De resto, as propostas de lei são também neste aspecto inquinadas de contradição. Se a autonomia se sobrepõe a todos os outros princípios, não é defensável impor-lhe condicionantes e limitações: a lógica exige que a eutanásia deveria estar ao alcance de qualquer pessoa maior de idade e na plena posse das suas capacidades psíquicas. Ora, nas propostas de lei a decisão de proceder ou não à eutanásia é atribuída a terceiros (médico orientador, em conjunto com outro médico especialista e eventualmente com intervenção de psiquiatra; e ainda de uma comissão que proferirá a decisão final). Por outras palavras, a autonomia do doente é cerceada pelo facto de a sua decisão ter de ser aprovada por terceiros, com predomínio de médicos.
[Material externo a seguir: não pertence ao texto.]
-- ==== Sys2Proof/Machine/ExecPly.lean ====
section
/-!
DEFINITION. The commands of Ply leases, witnesses and links (chapter 16) on the package.
-/
namespace Sys2Proof.Machine

/-- PLY_SET (R563). -/
def execPlySet (e : Stamp) (r : Request) (s : State) : Host.Outcome State Fault Refusal := runLane e (lanePlySet r) s

/-- PLY_PAIR_PAIR (R564). -/
def execPlyPairPair (e : Stamp) (r : Request) (s : State) : Host.Outcome State Fault Refusal :=
  runLane e (lanePlyPair r) s

/-- PLY_PAIR_UNPAIR (R564). -/
def execPlyPairUnpair (e : Stamp) (r : Request) (s : State) : Host.Outcome State Fault Refusal :=
  runLane e (lanePlyUnpair r) s

/-- LEASE_HANDOVER (R543). -/
def execLeaseHandover (e : Stamp) (r : Request) (s : State) : Host.Outcome State Fault Refusal :=
  runLane e (laneLeaseHandover r) s

/-- PLY_QUERY (R566). -/
def execPlyQuery (e : Stamp) (r : Request) (s : State) : Host.Outcome State Fault Refusal :=
  runLane e (lanePlyQuery r) s

/-- WITNESS_SET (R565). -/
def execWitnessSet (e : Stamp) (r : Request) (s : State) : Host.Outcome State Fault Refusal :=
  runLane e (laneWitnessSet r) s

/-- RENEW_SEND (R536). -/
def execRenewSend (e : Stamp) (k : LeaseKind) (s : State) : Host.Outcome State Fault Refusal :=
  runLane e (laneRenewSend k) s

/-- RENEW_ACK_TIMEOUT (R546). -/
def execRenewAckTimeout (e : Stamp) (k : LeaseKind) (s : State) : Host.Outcome State Fault Refusal :=
  runLane e (laneRenewAckTimeout k) s

/-- LEASE_EXPIRY (R537). -/
def execLeaseExpiry (e : Stamp) (k : LeaseKind) (s : State) : Host.Outcome State Fault Refusal :=
  runLane e (laneLeaseExpiry k) s

/-- SILENCE_TAKEOVER (R538). -/
def execSilenceTakeover (e : Stamp) (k : LeaseKind) (s : State) : Host.Outcome State Fault Refusal :=
  runLane e (laneSilenceTakeover k) s

/-- CLAIM_REPEAT (R538). -/
def execClaimRepeat (e : Stamp) (k : LeaseKind) (s : State) : Host.Outcome State Fault Refusal :=
  runLane e (laneClaimRepeat k) s

/-- FREE_LEASE_WAIT_EXPIRY (R541). -/
def execFreeLeaseWaitExpiry (e : Stamp) (k : LeaseKind) (s : State) : Host.Outcome State Fault Refusal :=
  runLane e (laneFreeLeaseWait k) s

/-- PLY_HELLO_PERIODIC (R541). -/
def execPlyHelloPeriodic (e : Stamp) (s : State) : Host.Outcome State Fault Refusal := runLane e lanePlyHelloPeriodic s

/-- WITNESS_PING (R545). -/
def execWitnessPing (e : Stamp) (k : LeaseKind) (s : State) : Host.Outcome State Fault Refusal :=
  runLane e (laneWitnessPing k) s

/-- WITNESS_UNAVAILABLE (R545). -/
def execWitnessUnavailable (e : Stamp) (k : LeaseKind) (s : State) : Host.Outcome State Fault Refusal :=
  runLane e (laneWitnessUnavailable k) s

/-- OFFER_TIMEOUT (R543). -/
def execOfferTimeout (e : Stamp) (s : State) : Host.Outcome State Fault Refusal := runLane e laneOfferTimeout s

/-- PLY_IDLE_FRAME (R548). -/
def execPlyIdleFrame (e : Stamp) (link : Fin 2) (s : State) : Host.Outcome State Fault Refusal :=
  runLane e (lanePlyIdle link) s

/-- PLY_FRAME_RECEIVE (R548). -/
def execPlyFrameReceive (e : Stamp) (link : Fin 2) (x : PlyRx) (bad : Option Nat) (s : State) : Host.Outcome State Fault Refusal :=
  runLane e (lanePlyFrame link x bad) s

/-- PLY_LINK_LOSS (R548). -/
def execPlyLinkLoss (e : Stamp) (link : Fin 2) (s : State) : Host.Outcome State Fault Refusal :=
  runLane e (lanePlyLinkLoss link) s

/-- PLY_LINK_RETRAIN (R548). -/
def execPlyLinkRetrain (e : Stamp) (link : Fin 2) (s : State) : Host.Outcome State Fault Refusal :=
  runLane e (lanePlyRetrain link) s

/-- DIGEST_UNMATCHED_EXPIRY (R554). -/
def execDigestUnmatchedExpiry (e : Stamp) (s : State) : Host.Outcome State Fault Refusal := runLane e laneDigestExpiry s

/-- HEALTH_SEND (R557). -/
def execHealthSend (e : Stamp) (s : State) : Host.Outcome State Fault Refusal := runLane e laneHealthSend s

/-- TIME_REASON_CLEAR (R558). -/
def execTimeReasonClear (e : Stamp) (s : State) : Host.Outcome State Fault Refusal := runLane e laneTimeReasonClear s

end Sys2Proof.Machine
end

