-- ==== Sys2Proof/Machine/ExecPublish.lean ====
section
/-!
DEFINITION. The commands of alarms, GOOSE publications and sessions (chapter 11) on the package.
-/
namespace Sys2Proof.Machine

/-- ALARM_HOLD_EXPIRY (R383). -/
def execAlarmHoldExpiry (e : Stamp) (alarm : Fin 512) (s : State) : Host.Outcome State Fault Refusal :=
  runLane e (laneAlarmHold alarm) s

/-- ALARM_ROUTE_SET (R384). -/
def execAlarmRouteSet (e : Stamp) (r : Request) (s : State) : Host.Outcome State Fault Refusal :=
  runLane e (laneAlarmRoute r) s

/-- GOOSE_PUB_SET (R387). -/
def execGoosePubSet (e : Stamp) (r : Request) (s : State) : Host.Outcome State Fault Refusal :=
  runLane e (laneGoosePub r) s

/-- GOOSE_REPEAT (R389). -/
def execGooseRepeat (e : Stamp) (pub : Fin 32) (s : State) : Host.Outcome State Fault Refusal :=
  runLane e (laneGooseRepeat pub) s

/-- SESSION_OPEN (R391). -/
def execSessionOpen (e : Stamp) (r : Request) (s : State) : Host.Outcome State Fault Refusal :=
  runLane e (laneSessionOpen r) s

/-- SESSION_MODIFY (R398). -/
def execSessionModify (e : Stamp) (r : Request) (s : State) : Host.Outcome State Fault Refusal :=
  runLane e (laneSessionModify r) s

/-- SESSION_ANNOUNCE_COMMIT (R398). -/
def execSessionAnnounceCommit (e : Stamp) (session : Fin 64) (s : State) : Host.Outcome State Fault Refusal :=
  runLane e (laneAnnounceCommit session) s

/-- SESSION_CLOSE (R398). -/
def execSessionClose (e : Stamp) (r : Request) (s : State) : Host.Outcome State Fault Refusal :=
  runLane e (laneSessionClose r) s

/-- PUBLISH_QUERY (R399). -/
def execPublishQuery (e : Stamp) (r : Request) (s : State) : Host.Outcome State Fault Refusal :=
  runLane e (lanePublishQuery r) s

/-- DERIVED_STREAM_CREATE (R404). -/
def execDerivedStreamCreate (e : Stamp) (r : Request) (s : State) : Host.Outcome State Fault Refusal :=
  runLane e (laneDerivedCreate r) s

/-- DERIVED_STREAM_REMOVE (R406). -/
def execDerivedStreamRemove (e : Stamp) (r : Request) (s : State) : Host.Outcome State Fault Refusal :=
  runLane e (laneDerivedRemove r) s

/-- SESSION_DATA_OFF (R397). -/
def execSessionDataOff (e : Stamp) (session : Fin 64) (idcode : Nat) (chk : Bool) (s : State) : Host.Outcome State Fault Refusal :=
  runLane e (laneDataOff session idcode chk) s

/-- SESSION_DATA_ON (R397). -/
def execSessionDataOn (e : Stamp) (session : Fin 64) (idcode : Nat) (chk : Bool) (s : State) : Host.Outcome State Fault Refusal :=
  runLane e (laneDataOn session idcode chk) s

/-- SESSION_SEND_HEADER (R397). -/
def execSessionSendHeader (e : Stamp) (session : Fin 64) (idcode : Nat) (chk : Bool) (s : State) : Host.Outcome State Fault Refusal :=
  runLane e (laneSendHeader session idcode chk) s

/-- SESSION_SEND_CFG1 (R397). -/
def execSessionSendCfg1 (e : Stamp) (session : Fin 64) (idcode : Nat) (chk : Bool) (s : State) : Host.Outcome State Fault Refusal :=
  runLane e (laneSendCfg1 session idcode chk) s

/-- SESSION_SEND_CFG2 (R397). -/
def execSessionSendCfg2 (e : Stamp) (session : Fin 64) (idcode : Nat) (chk : Bool) (s : State) : Host.Outcome State Fault Refusal :=
  runLane e (laneSendCfg2 session idcode chk) s

/-- SESSION_SEND_CFG3 (R397). -/
def execSessionSendCfg3 (e : Stamp) (session : Fin 64) (idcode : Nat) (chk : Bool) (s : State) : Host.Outcome State Fault Refusal :=
  runLane e (laneSendCfg3 session idcode chk) s

/-- SESSION_TCP_CONNECT (R398). -/
def execSessionTcpConnect (e : Stamp) (session : Fin 64) (addr : Bytes) (s : State) : Host.Outcome State Fault Refusal :=
  runLane e (laneTcpConnect session addr) s

/-- EGRESS_FRAME_TRANSMIT (R488). -/
def execEgressFrameTransmit (e : Stamp) (port : Fin 12) (underrun : Bool) (s : State) : Host.Outcome State Fault Refusal :=
  runLane e (laneEgress port underrun) s

/-- SESSION_TCP_DISCONNECT (R398). -/
def execSessionTcpDisconnect (e : Stamp) (session : Fin 64) (s : State) : Host.Outcome State Fault Refusal :=
  runLane e (laneTcpDisconnect session) s

end Sys2Proof.Machine
end

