-- ==== Sys2Proof/Machine/Dispatch.lean ====
section
/-!
DEFINITION. The dispatch of commands: one arm per constructor.
-/
namespace Sys2Proof.Machine
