/-- The array: Cast-on, the rows, Bind-off, boundaries, retries, repairs, throttling (R248, R252, R261, R263, R279,
R280, R287, R288, R306, R310, R320). -/
def Obligations.ArrayEventsComplete : Prop :=
  (∀ (e : Stamp) (part : Fin 4) (s : State) (l : Lane) (c : ClosedCourse) (t : List ClosedCourse) (rect : Rect),
    l = nowOf e s → serving l = true → (partOf l part).phase = .idle → (partOf l part).repairing = false → changeReady l
    part = false → (partOf l part).queue = c :: t → (partOf l part).rect = some rect → activeBank (partOf l part) = none
    →
    exec (.castOn e part) s = .next
      (s.setLane e.lane (skipCourse part c 3 (setPart part { partOf l part with queue := t } l)))) ∧
  (∀ (e : Stamp) (part : Fin 4) (s : State) (l : Lane) (c : ClosedCourse) (t : List ClosedCourse) (rect : Rect) (pat :
    Pattern),
    l = nowOf e s → serving l = true → (partOf l part).phase = .idle → (partOf l part).repairing = false → changeReady l
    part = false → (partOf l part).queue = c :: t → (partOf l part).rect = some rect → activeBank (partOf l part) = some
    pat → (partOf l part).faulted = false → c.width ≠ patWidth pat →
    exec (.castOn e part) s = .next
      (s.setLane e.lane (skipCourse part c 2 (setPart part { partOf l part with queue := t } l)))) ∧
  (∀ (e : Stamp) (part : Fin 4) (s : State) (l : Lane) (c x : ClosedCourse) (t : List ClosedCourse) (rect : Rect) (pat :
    Pattern) (l1 : Lane),
    l = nowOf e s → serving l = true → (partOf l part).phase = .idle → (partOf l part).repairing = false → changeReady l
    part = false → (partOf l part).queue = c :: t → (partOf l part).rect = some rect → activeBank (partOf l part) = some
    pat → (partOf l part).faulted = false → c.width = patWidth pat → rateAllowed (patRates pat) c.rate = true →
    (partOf l part).secondDue = false → x =
    { c with status := withStatus (if l.health.throttled then 0x2000 else 0) c.status } → l1 = setPart part
    { partOf l part with
      queue := t, phase := .casting, row := 0, skipped := [], secondDue := false, portion := false,
      round := some { course := x, attempt := 0, alarms := [], violation := none } } l →
    exec (.castOn e part) s = .next (s.setLane e.lane (writeHeader part pat x 0
          ((layoutOf pat.image).foldl (fun acc en => modTile (tileAt rect en.tile) (castEntry x en) acc) l1)))) ∧
  (∀ (e : Stamp) (part : Fin 4) (err : RowError) (s : State) (l : Lane) (pat : Pattern) (rect : Rect),
    l = nowOf e s → activeBank (partOf l part) = some pat → (partOf l part).rect = some rect → serving l = true →
    (partOf l part).phase = .casting → err = .none →
    exec (.bundleIssue e part err) s = .next
      (s.setLane e.lane (issueRow part pat rect .none (startRound part pat rect l)))) ∧
  (∀ (e : Stamp) (part : Fin 4) (err : RowError) (s : State) (l : Lane) (pat : Pattern) (rect : Rect),
    l = nowOf e s → activeBank (partOf l part) = some pat → (partOf l part).rect = some rect → serving l = true →
    (partOf l part).phase = .running → errorApplies l (partOf l part) pat rect err = true → (∀ n, err ≠ .fetch n) →
    exec (.bundleIssue e part err) s = .next (s.setLane e.lane (issueRow part pat rect err l))) ∧
  (∀ (e : Stamp) (part : Fin 4) (err : RowError) (s : State) (l : Lane) (pat : Pattern) (rect : Rect) (n : Nat),
    l = nowOf e s → activeBank (partOf l part) = some pat → (partOf l part).rect = some rect → serving l = true →
    (partOf l part).phase = .running → errorApplies l (partOf l part) pat rect err = true → err = .fetch n →
    exec (.bundleIssue e part err) s = .next (s.setLane e.lane
        (settleTiles rect (memoryError part n (2 ^ 16 + (tileOf l n).pc) 7 ((partOf l part).row - 1) l)))) ∧
  (∀ (e : Stamp) (part : Fin 4) (s : State) (l : Lane) (row : Nat) (rect : Rect),
    l = nowOf e s → lastRow (partOf l part) = some row → (partOf l part).rect = some rect → serving l = true →
    exec (.arrayResultWrite e part) s = .next (s.setLane e.lane (modTiles rect (fun _ t => settleResults row t) l))) ∧
  (∀ (e : Stamp) (part : Fin 4) (s : State) (l : Lane) (row : Nat) (rect : Rect),
    l = nowOf e s → lastRow (partOf l part) = some row → (partOf l part).rect = some rect → serving l = true →
    exec (.storeMemoryWrite e part) s = .next (s.setLane e.lane (modTiles rect (fun _ t => settleStores row t) l))) ∧
  (∀ (e : Stamp) (part : Fin 4) (s : State) (l : Lane),
    l = nowOf e s → serving l = true → (partOf l part).phase = .running →
    exec (.networkLatchArrival e part) s = .next (s.setLane e.lane
        (setPart part
          { partOf l part with buses := (partOf l part).buses.filter (fun b => decide ((partOf l part).row ≤ b.at_)) }
          l))) ∧
  (∀ (e : Stamp) (part : Fin 4) (bad : Option Nat) (err : Option (Nat × Nat)) (s : State) (l : Lane) (pat : Pattern)
    (rect : Rect) (rd : Round) (c : ClosedCourse) (l1 l2 l3 l4 l5 l6 : Lane) (out : List OutLine),
    l = nowOf e s → activeBank (partOf l part) = some pat → (partOf l part).rect = some rect → (partOf l part).round =
    some rd → serving l = true → (partOf l part).phase = .binding → err = none → c = rd.course → l1 = settleTiles rect l
    → out = roundLines l1 rect (partOf l part) pat c → l2 = releaseAlarms part rd.alarms
    (cleanEnd part pat rd ((out.filter (fun x => x.1.any (fun k => k.1 == 3))).map (·.2)) l1) → l3 = gaugeSample 3 part
    (patRows pat + 8 + patOutLines pat : Nat) l2 → l4 = deliverDerived c.plane c.instant (outputBytes out 1) l3 → l5 =
    feedFeatures c.instant (outputBytes out 2) l4 → l6 = publishCourse c.plane c.number c.instant c.rate c.status
    (some (outputBytes out 0)) l5 →
    exec (.bindOff e part bad err) s = .next (s.setLane e.lane
        (produceDigest c.plane c.number (some (roundDigest pat (partOf l part).paramGen rd (out.map (·.2)))) bad l6))) ∧
  (∀ (e : Stamp) (part : Fin 4) (bad : Option Nat) (err : Option (Nat × Nat)) (s : State) (l : Lane) (pat : Pattern)
    (rect : Rect) (rd : Round) (tile word : Nat),
    l = nowOf e s → activeBank (partOf l part) = some pat → (partOf l part).rect = some rect → (partOf l part).round =
    some rd → serving l = true → (partOf l part).phase = .binding → err = some (tile, word) → inRect rect tile = true →
    exec (.bindOff e part bad err) s = .next
      (s.setLane e.lane (memoryError part tile word 6 ((partOf l part).row - 1) (settleTiles rect l)))) ∧
  (∀ (e : Stamp) (part : Fin 4) (s : State) (l : Lane) (r : Request) (bound : Nat),
    l = nowOf e s → dieRuns l = true → changeReady l part = true → (partOf l part).change = some (r, .swap bound) →
    exec (.roundBoundaryApply e part) s = .next (s.setLane e.lane
        (applySwap part (postReply r .ok false [] (setPart part { partOf l part with change := none } l))))) ∧
  (∀ (e : Stamp) (part : Fin 4) (s : State) (l : Lane) (r : Request) (off : Nat) (d : Bytes),
    l = nowOf e s → dieRuns l = true → changeReady l part = true → (partOf l part).change = some (r, .params off d) →
    exec (.roundBoundaryApply e part) s = .next (s.setLane e.lane
        (postReply r .ok false [] (applyParams part off d (setPart part { partOf l part with change := none } l))))) ∧
  (∀ (e : Stamp) (part : Fin 4) (failing : Option Nat) (s : State) (l : Lane) (pat : Pattern) (rect : Rect) (rd : Round)
    (x : ClosedCourse) (l1 : Lane),
    l = nowOf e s → activeBank (partOf l part) = some pat → (partOf l part).rect = some rect → (partOf l part).round =
    some rd → serving l = true → (partOf l part).phase = .stopped → rd.attempt = 0 → (partOf l part).queue = [] →
    (partOf l part).repairing = false → x = { rd.course with status := withStatus 0x800 rd.course.status } → l1 =
    setPart part { partOf l part with
      round := some { course := x, attempt := 1, alarms := [], violation := none },
      counters := { (partOf l part).counters with second := bump (partOf l part).counters.second } } l →
    exec (.roundRetry e part failing) s = .next
      (s.setLane e.lane (startRound part pat rect (writeHeader part pat x 1 l1)))) ∧
  (∀ (e : Stamp) (part : Fin 4) (failing : Option Nat) (s : State) (l : Lane) (pat : Pattern) (rect : Rect) (rd : Round)
    (c : ClosedCourse) (t : List ClosedCourse),
    l = nowOf e s → activeBank (partOf l part) = some pat → (partOf l part).rect = some rect → (partOf l part).round =
    some rd → serving l = true → (partOf l part).phase = .stopped → rd.attempt = 0 → (partOf l part).queue = c :: t →
    exec (.roundRetry e part failing) s = .next (s.setLane e.lane (giveUp part rd true l))) ∧
  (∀ (e : Stamp) (part : Fin 4) (failing : Option Nat) (s : State) (l : Lane) (pat : Pattern) (rect : Rect) (rd :
    Round),
    l = nowOf e s → activeBank (partOf l part) = some pat → (partOf l part).rect = some rect → (partOf l part).round =
    some rd → serving l = true → (partOf l part).phase = .stopped → rd.attempt ≠ 0 → failing = none →
    exec (.roundRetry e part failing) s = .next (s.setLane e.lane
        (markFaulted part (giveUp part rd false (lastingFault .round part
              (setPart part { partOf l part with
                  counters := { (partOf l part).counters with lasting := bump (partOf l part).counters.lasting } }
                l)))))) ∧
  (∀ (e : Stamp) (part : Fin 4) (s : State) (l : Lane) (r : Request) (image : Bytes) (f : LoadFail),
    l = nowOf e s → (partOf l part).verifying = some (r, image, none) → verifyImage l part image image.length = some f →
    exec (.patternVerificationComplete e part) s = .next (s.setLane e.lane
        (postReply r f.status false (failResult f) (setPart part { partOf l part with verifying := none } l)))) ∧
  (∀ (e : Stamp) (part : Fin 4) (s : State) (l : Lane) (r : Request) (image : Bytes) (lib : Option Nat),
    l = nowOf e s → (partOf l part).verifying = some (r, image, lib) →
    (lib ≠ none ∨ verifyImage l part image image.length = none) →
    exec (.patternVerificationComplete e part) s = .next
      (s.setLane e.lane (postReply r .ok false [] (commitImage part image lib l)))) ∧
  (∀ (e : Stamp) (lost : List Nat) (s : State) (l : Lane) (tile : Nat) (t stop : List Nat) (l1 l2 l3 : Lane),
    l = nowOf e s → l.array.repairs = tile :: t → repairReady l tile = true → l1 = modTile tile
    (fun x => { x with mem := (lost.filter (· < 65536)).foldl (fun m w => putWord m w 0) x.mem }) l → stop = partsWith
    l1 (fun x => x / 8 == tile / 8 && tile % 8 ≤ x % 8) → l2 =
    { l1 with
      array := { l1.array with repairs := t },
      health := { l1.health with retired := l1.health.retired ++ [physicalTile l tile] } } → l3 = stop.foldl
    (fun acc n => setPart n { partOf acc n with
        repairing := t.any (fun x => (partsWith l2 (fun y => y / 8 == x / 8 && x % 8 ≤ y % 8)).contains n) } acc) l2 →
    exec (.tileRepair e lost) s = .next (s.setLane e.lane
        (raiseEvent 261 (logFault .event .sram 0 tile none (le 4 (lost.filter (· < 65536)).length) l3)))) ∧
  (∀ (e : Stamp) (row : Fin 8) (s : State) (l : Lane), l = nowOf e s → dieRuns l = true → retiredColumn l row = none →
    exec (.spareSelfTestFailure e row) s = .next (s.setLane e.lane
        { l with
          health := { l.health with
              spareFailed := l.health.spareFailed ||| BitVec.ofNat 8 (2 ^ row.val),
              selfTestFail := l.health.selfTestFail + 1 } })) ∧
  (∀ (e : Stamp) (s : State) (l : Lane) (l1 : Lane),
    l = nowOf e s → dieRuns l = true → l.health.throttled = false → l1 = setJunction (max 110 l.health.junction) l →
    exec (.throttleEntry e) s = .next (s.setLane e.lane (raiseEvent 262
          { l1 with
            health := { l1.health with throttled := true },
            array := { l1.array with throttleEntries := bump l1.array.throttleEntries, throttledAt := l1.tc } }))) ∧
  (∀ (e : Stamp) (s : State) (l : Lane) (l1 : Lane),
    l = nowOf e s → dieRuns l = true → l.health.throttled = true → l.array.throttledAt + secTc 1 ≤ l.tc → l1 =
    setJunction (min 104 l.health.junction) l →
    exec (.throttleExit e) s = .next (s.setLane e.lane (raiseEvent 263
          { l1 with
            health := { l1.health with throttled := false },
            array := { l1.array with throttledTc := l1.array.throttledTc + (l1.tc - l1.array.throttledAt) } })))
Não sendo jurista, não comento a constitucionalidade das propostas. Mas entendo, como certamente qualquer leigo, que a leitura da CRP tem de ser feita com malabarismos jurídicos e invocando pouco consistentes entendimentos do que é a vida e qual o significado da clara a simples asserção constitucional de que a vida é inviolável, para admitir que a legalização da eutanásia é compatível com o respeito pela CRP.

 

Para terminar: se tivermos presente a afirmação de que os seus frutos nos permitem avaliar da bondade de disposições legais, então o que se passa na Bélgica, Holanda (e Luxemburgo) não nos deixa dúvida sobre as graves consequências da eventual descriminalização da eutanásia, com a inevitável rampa escorregadia que conduziu, nesses únicos 3 países da Europa que autorizaram a eutanásia, a divisão social, conflito entre profissionais, alargamento sucessivo do âmbito de aplicação da lei e, sobretudo a um número elevado (calculado em 500 por ano, só na Holanda) de eutanásias involuntárias, ilegais mas impunes, que consignaram verdadeiros homicídios.